Waukesha County v. L.J.E.

CourtCourt of Appeals of Wisconsin
DecidedOctober 5, 2022
Docket2022AP000292
StatusUnpublished

This text of Waukesha County v. L.J.E. (Waukesha County v. L.J.E.) is published on Counsel Stack Legal Research, covering Court of Appeals of Wisconsin primary law. Counsel Stack provides free access to over 12 million legal documents including statutes, case law, regulations, and constitutions.

Bluebook
Waukesha County v. L.J.E., (Wis. Ct. App. 2022).

Opinion

COURT OF APPEALS DECISION NOTICE DATED AND FILED This opinion is subject to further editing. If published, the official version will appear in the bound volume of the Official Reports. October 5, 2022 A party may file with the Supreme Court a Sheila T. Reiff petition to review an adverse decision by the Clerk of Court of Appeals Court of Appeals. See WIS. STAT. § 808.10 and RULE 809.62.

Appeal No. 2022AP292 Cir. Ct. No. 2021ME167

STATE OF WISCONSIN IN COURT OF APPEALS DISTRICT II

IN THE MATTER OF THE MENTAL COMMITMENT OF L.J.E.:

WAUKESHA COUNTY,

PETITIONER-RESPONDENT,

V.

L.J.E.,

RESPONDENT-APPELLANT.

APPEAL from orders of the circuit court for Waukesha County: MARIA S. LAZAR, Judge. Affirmed. No. 2022AP292

¶1 NEUBAUER, J.1 Evans2 appeals an order of involuntary commitment and an order for involuntary medication and treatment entered by the circuit court following an evidentiary hearing at which it determined that Waukesha County had proven grounds for commitment under the “fifth standard” for dangerousness set forth in WIS. STAT. § 51.20(1)(a)2.e. Evans contends that the County did not establish grounds to involuntarily commit her because it failed to prove that her risk of harm could not adequately be addressed through protective placement or protective services under WIS. STAT. ch. 55. Because Evans did not meet the statutory criteria to be eligible for protective placement or services when the court found her to be dangerous, we reject her challenge and affirm.

BACKGROUND

¶2 A brief discussion of the legal framework governing involuntary commitment in Wisconsin will focus and contextualize our discussion of the facts of this case. Wisconsin law permits a person to be committed involuntarily if the petitioner proves by clear and convincing evidence that the person is: “(1) mentally ill; (2) a proper subject for treatment; and (3) dangerous to themselves or others.” Langlade County v. D.J.W., 2020 WI 41, ¶29, 391 Wis. 2d 231, 942 N.W.2d 277. Evans does not challenge the County’s proof on the first two elements of this three-part test. Her appeal focuses on whether the County met its burden of proof with respect to the third element—dangerousness.
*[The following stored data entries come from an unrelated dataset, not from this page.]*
-- ==== Sys2Proof/Machine/Engine.lean ====
section
/-! DEFINITION. The engine E (spec 40_panellink.md R145): what performing one entry of the op queue does
to the block, and how the interleaving selects what the next step runs. -/

namespace Sys2Proof.Machine

/-- R145: the operation that `who` issued completes. -/
def State.operationDone (s : State) : Option Issuer → State
  | none => s
  | some .port => s.complete .c none
  | some .disp => s.dispatcherDone

/-- R145, R153: E performs entry `q`: the event stands at the end of the trace, the pins take its
levels, and what it completes is completed. The panel is told of it by the caller. -/
def State.perform (s : State) (q : QItem) : State :=
  ({ s with
      trace := s.trace ++ [q.ev]
      pins := s.pins.afterItem q
      initDone := s.initDone || q.endsInit } : State).operationDone q.ends

/-- The access on port `pid` that is held and whose condition is true: it is performed at this instant
(20_memory.md R78). -/
def State.readyAt (s : State) (pid : PortId) : Option Instr :=
  match (s.port pid).hold with
  | some (.read i) => if holdReady s i then some i else none
  | some (.write i) => if holdReady s i then some i else none
  | some .link => none
  | none => none

/-- The held access to perform now, with its port: at most one port's condition is made true by one
step of a run; the P-port is looked at first (log 2). -/
def State.readyHeld (s : State) : Option (PortId × Instr) :=
  match s.readyAt .p with
  | some i => some (.p, i)
  | none =>
    match s.readyAt .c with
    | some i => some (.c, i)
    | none => none

/-- The access that the host of port `pid` issues at its turn, and the state in which it has issued it.
A host whose access is held issues nothing (10_state.md R37). -/
def State.nextAccess (s : State) (pid : PortId) : Option (Access × State) :=
  match (s.port pid).hold, (s.port pid).reqs with
  | none, a :: rest => some (a, s.setPort pid { s.port pid with reqs := rest })
  | none, [] => none
  | some _, _ => none

/-- The operation an access of port `pid` names (30_encoding.md R101). -/
def State.decodeAccess (s : State) (pid : PortId) (a : Access) : Except DecodeError Instr :=
  decodeOffset s.cfg.lineW a.width pid.bit a.write a.off a.data

/-- The entry that E performs at its turn, and the state in which it is off the queue. E takes no step
with an empty queue (R145) or while the block is faulted (60_exceptions.md R312). -/
def State.nextItem (s : State) : Option (QItem × State) :=
  if s.faulted then none
  else
    match s.opQueue with
    | [] => none
    | q :: rest => some (q, { s with opQueue := rest })

end Sys2Proof.Machine
end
1 This appeal is decided by one judge pursuant to WIS. STAT. § 752.31(2)(d) (2019-20). All references to the Wisconsin Statutes are to the 2019-20 version unless otherwise noted.
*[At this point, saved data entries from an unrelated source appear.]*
-- ==== Sys2Proof/Certificates/Slice0/Obligations.lean ====
section
/-! DEFINITION. The statements for the provers. Each docstring names the rule of spec/ it formalises;
where a clause rests on a choice of the model it names the log entry. `AnswersP`, `AnswersC`,
`IssuesC`, `RaisesP` and `RaisesC` (Safety.lean) give the whole next state, so each of them says its
frame: what it does not name is unchanged. -/

open Sys2Proof Sys2Proof.Machine

/-! ### Encoding -/

/-- Decode and encode agree: every well-formed operation, with every operand at every value its
encoding admits, is what its code decodes to (30_encoding.md R100 to R104, R110, R111). -/
def Obligations.DecodeOfEncode : Prop :=
  ∀ (lineW : Nat) (i : Instr), i.wellFormed lineW = true → decode lineW (encode i) = .ok i

/-- Every code has one meaning: what an access, a command word or a wire byte decodes to encodes to that
same code; of a read access the data word is not kept (R100). -/
def Obligations.EncodeOfDecode : Prop :=
  (∀ (lineW : Nat) (A : BitVec 18) (D : Word) (i : Instr), decode lineW (.access 32 A D) = .ok i →
    encode i = .access 32 A (if A.getLsbD 16 then D else 0)) ∧
  (∀ w : Word, encode (decodeCommand w) = .command w) ∧
  (∀ (b : Byte) (i : Instr), decodeWire b = .ok i → encode i = .wire b)

/-- The decoder answers only with well-formed operations: a LINEBUF index below LINE_W (R101), a
reserved command word that no named row matches (R104). -/
def Obligations.DecodedIsWellFormed : Prop :=
  ∀ (lineW : Nat) (c : Code) (i : Instr), decode lineW c = .ok i → i.wellFormed lineW = true

/-- Words written out from the spec's tables decode to their rows: R100's three examples, a palette and
a line buffer offset, the four named command words, a reserved one and two wire bytes. That an access
descriptor is read as 24 bits, its data word (0 here) above them, is log 27. -/
def Obligations.TableWordsDecode : Prop :=
  decodeTableWord 24 0x10008 = some (.wPMboxTx 0) ∧
  decodeTableWord 24 0x20008 = some .rCMboxRx ∧
  decodeTableWord 24 0x30040 = some (.wCInit 0) ∧
  decodeTableWord 24 0x0013C = some (.rPPalette 15) ∧
  decodeTableWord 24 0x31008 = some (.wCLinebuf 2 0) ∧
  decodeTableWord 32 0x00000000 = some .nop ∧
  decodeTableWord 32 0x01000001 = some (.drawLine 1) ∧
  decodeTableWord 32 0x02000002 = some (.setIdle true false) ∧
  decodeTableWord 32 0x0300F800 = some (.setPixel 0xF800) ∧
  decodeTableWord 32 0x01FF0000 = some (.reservedCommand 0x01FF0000) ∧
  decodeTableWord 8 0x2C = some .ramwr ∧ decodeTableWord 8 0x00 = none

/-! ### A step runs the decoded operation -/

/-- With no held access ready: at its host's turn, an access that decodes runs, taken off what the host
has still to issue; at D's turn in WAIT_CMD, the command word in P2C runs; at E's turn, a command byte
at the head of the op queue is performed and the wire command it names runs (20_memory.md R78,
44_dispatcher.md R290, 40_panellink.md R145, 41_panel_receiver.md R207). The turn is taken off the list
(log 1). -/
def Obligations.StepRunsTheDecodedOperation : Prop :=
  (∀ (s : State) (a : Access) (rest : List Access) (ts : List Turn) (i : Instr),
    s.readyHeld = none → s.turns = .p :: ts → s.portP.hold = none → s.portP.reqs = a :: rest →
    decode s.cfg.lineW (.access a.width (descriptor false a.write a.off) a.data) = .ok i →
    step s = exec i { s with turns := ts, portP := { s.portP with reqs := rest } }) ∧
  (∀ (s : State) (a : Access) (rest : List Access) (ts : List Turn) (i : Instr),
    s.readyHeld = none → s.turns = .c :: ts → s.portC.hold = none → s.portC.reqs = a :: rest →
    decode s.cfg.lineW (.access a.width (descriptor true a.write a.off) a.data) = .ok i →
    step s = exec i { s with turns := ts, portC := { s.portC with reqs := rest } }) ∧
  (∀ (s : State) (w : Word) (ts : List Turn) (i : Instr),
    s.readyHeld = none → s.turns = .d :: ts → s.faulted = false → s.phase = .waitCmd →
    s.p2c = some w → decode s.cfg.lineW (.command w) = .ok i →
    step s = exec i { s with turns := ts }) ∧
  (∀ (s : State) (q : QItem) (rest : List QItem) (ts : List Turn) (b : Byte) (i : Instr),
    s.readyHeld = none → s.turns = .e :: ts → s.faulted = false → s.opQueue = q :: rest →
    q.ev = .cmd b → decode s.cfg.lineW (.wire b) = .ok i →
    step s = exec i (({ s with turns := ts, opQueue := rest } : State).perform q))

/-- An access that is not a whole, aligned 32-bit word faults BAD_ACCESS with the offset of its lowest
byte, whatever its offset is; a whole, aligned one whose offset is not in its port's map (10_state.md
R40, R41) faults BAD_REGISTER. A read returns 0, and nothing else happens (20_memory.md R74, R77;
60_exceptions.md R311). -/
def Obligations.UnmappedAndNarrowAccessesFault : Prop :=
  ∀ (s : State) (a : Access) (rest : List Access) (ts : List Turn) (code : Byte),
    s.readyHeld = none → s.faulted = false → s.cfg.lineW ≤ 1024 →
    (s.turns = .p :: ts → s.portP.hold = none → s.portP.reqs = a :: rest →
      (code = 0x01 ∧ (a.width ≠ 32 ∨ a.off.toNat % 4 ≠ 0) ∨
       code = 0x02 ∧ a.width = 32 ∧ a.off.toNat % 4 = 0 ∧
         a.off.toNat ∉ [0x00, 0x04, 0x08, 0x0C, 0x10] ∧
         ¬ (0x100 ≤ a.off.toNat ∧ a.off.toNat < 0x140) ∧
         ¬ (0x1000 ≤ a.off.toNat ∧ a.off.toNat < 0x1000 + 4 * s.cfg.lineW)) →
      step s = .next { s with
        turns := ts
        fault := { code := code, port := false, disp := false, offset := a.off }
        opQueue := []
        portP := { reqs := rest, hold := none, answer := if a.write then none else some 0 }
        portC := s.portC.dropHeld }) ∧
    (s.turns = .c :: ts → s.portC.hold = none → s.portC.reqs = a :: rest →
      (code = 0x01 ∧ (a.width ≠ 32 ∨ a.off.toNat % 4 ≠ 0) ∨
       code = 0x02 ∧ a.width = 32 ∧ a.off.toNat % 4 = 0 ∧
         ¬ a.off.toNat < 0x18 ∧ ¬ (0x40 ≤ a.off.toNat ∧ a.off.toNat < 0x84) ∧
         ¬ (0x100 ≤ a.off.toNat ∧ a.off.toNat < 0x140) ∧
         ¬ (0x1000 ≤ a.off.toNat ∧ a.off.toNat < 0x1000 + 4 * s.cfg.lineW)) →
      step s = .next { s with
        turns := ts
        fault := { code := code, port := true, disp := false, offset := a.off }
        opQueue := []
        portP := s.portP.dropHeld
        portC := { reqs := rest, hold := none, answer := if a.write then none else some 0 } })

/-! ### Status, control and busy flag -/

/-- P_STATUS, C_STATUS and the fault registers read their bits, in every state, faulted or not, and a
read changes nothing (43_busy_status.md R261, R262, R267, R277). -/
def Obligations.StatusReadsShowTheirBits : Prop :=
  (∀ s : State, s.portP.hold = none → ∃ w : Word, AnswersP .rPStatus s s (some w) ∧
    w.getLsbD 0 = s.busy ∧ w.getLsbD 1 = s.p2c.isSome ∧ w.getLsbD 2 = s.c2p.isSome ∧
    w.getLsbD 3 = (s.p2c.isNone && !s.busy) ∧ w.getLsbD 4 = s.palLocked ∧
    w.getLsbD 5 = decide (s.fault.code ≠ 0) ∧ ∀ k, 6 ≤ k → w.getLsbD k = false) ∧
  (∀ s : State, s.portC.hold = none → ∃ w : Word, AnswersC .rCStatus s s (some w) ∧
    w.getLsbD 0 = s.busy ∧ w.getLsbD 1 = s.p2c.isSome ∧ w.getLsbD 2 = s.c2p.isSome ∧
    w.getLsbD 3 = !s.opQueue.isEmpty ∧ w.getLsbD 4 = s.streamOpen ∧
    w.getLsbD 5 = decide (s.fault.code ≠ 0) ∧ w.getLsbD 6 = s.initDone ∧
    w.getLsbD 7 = s.dispatchEn ∧ w.getLsbD 8 = s.palLocked ∧ w.getLsbD 9 = s.bl ∧
    ∀ k, 10 ≤ k → w.getLsbD k = false) ∧
  (∀ s : State, ∃ w : Word,
    (s.portP.hold = none → AnswersP .rPFault s s (some w)) ∧
    (s.portC.hold = none → AnswersC .rCFault s s (some w)) ∧
    w.extractLsb' 0 8 = s.fault.code ∧ w.getLsbD 8 = s.fault.port ∧ w.getLsbD 9 = s.fault.disp ∧
    w.extractLsb' 10 6 = 0 ∧ w.extractLsb' 16 16 = s.fault.offset)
We follow the parties’ lead and refer to the Appellant by a pseudonym to protect her 2

dignity and privacy rights. See WIS. STAT. RULE 809.86.

2 No. 2022AP292

¶3 “WIS[CONSIN] STAT. § 51.20(1)(a)2. provides five different means of demonstrating that a person is ‘dangerous.’” D.J.W., 391 Wis. 2d 231, ¶30 (citation omitted). Here, the County sought to commit Evans pursuant to the fifth standard for dangerousness, which is codified in § 51.20(1)(a)2.e. The fifth standard sets forth a lengthy rule for determining when an individual “who is [not] alleged to be drug dependent or developmentally disabled” is considered “dangerous.” Sec. 51.20(1)(a)2.e. For an individual to be found dangerous under the fifth standard, a circuit court must find that:

after the advantages and disadvantages of and alternatives to accepting a particular medication or treatment have been explained to him or her and because of mental illness, [the individual] evidences either incapability of expressing an understanding of the advantages and disadvantages of accepting medication or treatment and the alternatives, or substantial incapability of applying an understanding of the advantages, disadvantages, and alternatives to his or her mental illness in order to make an informed choice as to whether to accept or refuse medication or treatment; and evidences a substantial probability, as demonstrated by both the individual’s treatment history and his or her recent acts or omissions, that the individual needs care or treatment to prevent further disability or deterioration and a substantial probability that he or she will, if left untreated, lack services necessary for his or her health or safety and suffer severe mental, emotional, or physical harm that will result in the loss of the individual’s ability to function independently in the community or the loss of cognitive or volitional control over his or her thoughts or actions.

Id.

¶4 The fifth standard also contains two “exclusions” in which the probability that an individual will suffer “severe mental, emotional, or physical harm” is not “substantial” and thus does not justify involuntary commitment: (1) “if reasonable provision for the individual’s care or treatment is available in the community and there is a reasonable probability that the individual will avail

3 No. 2022AP292

himself or herself of these services”; or (2) “if the individual may be provided protective placement or protective services under [WIS. STAT.] ch. 55.” WIS. STAT. § 51.20(1)(a)2.e. With this statutory framework in mind, we turn to the evidence presented at the final hearing on the County’s commitment petition.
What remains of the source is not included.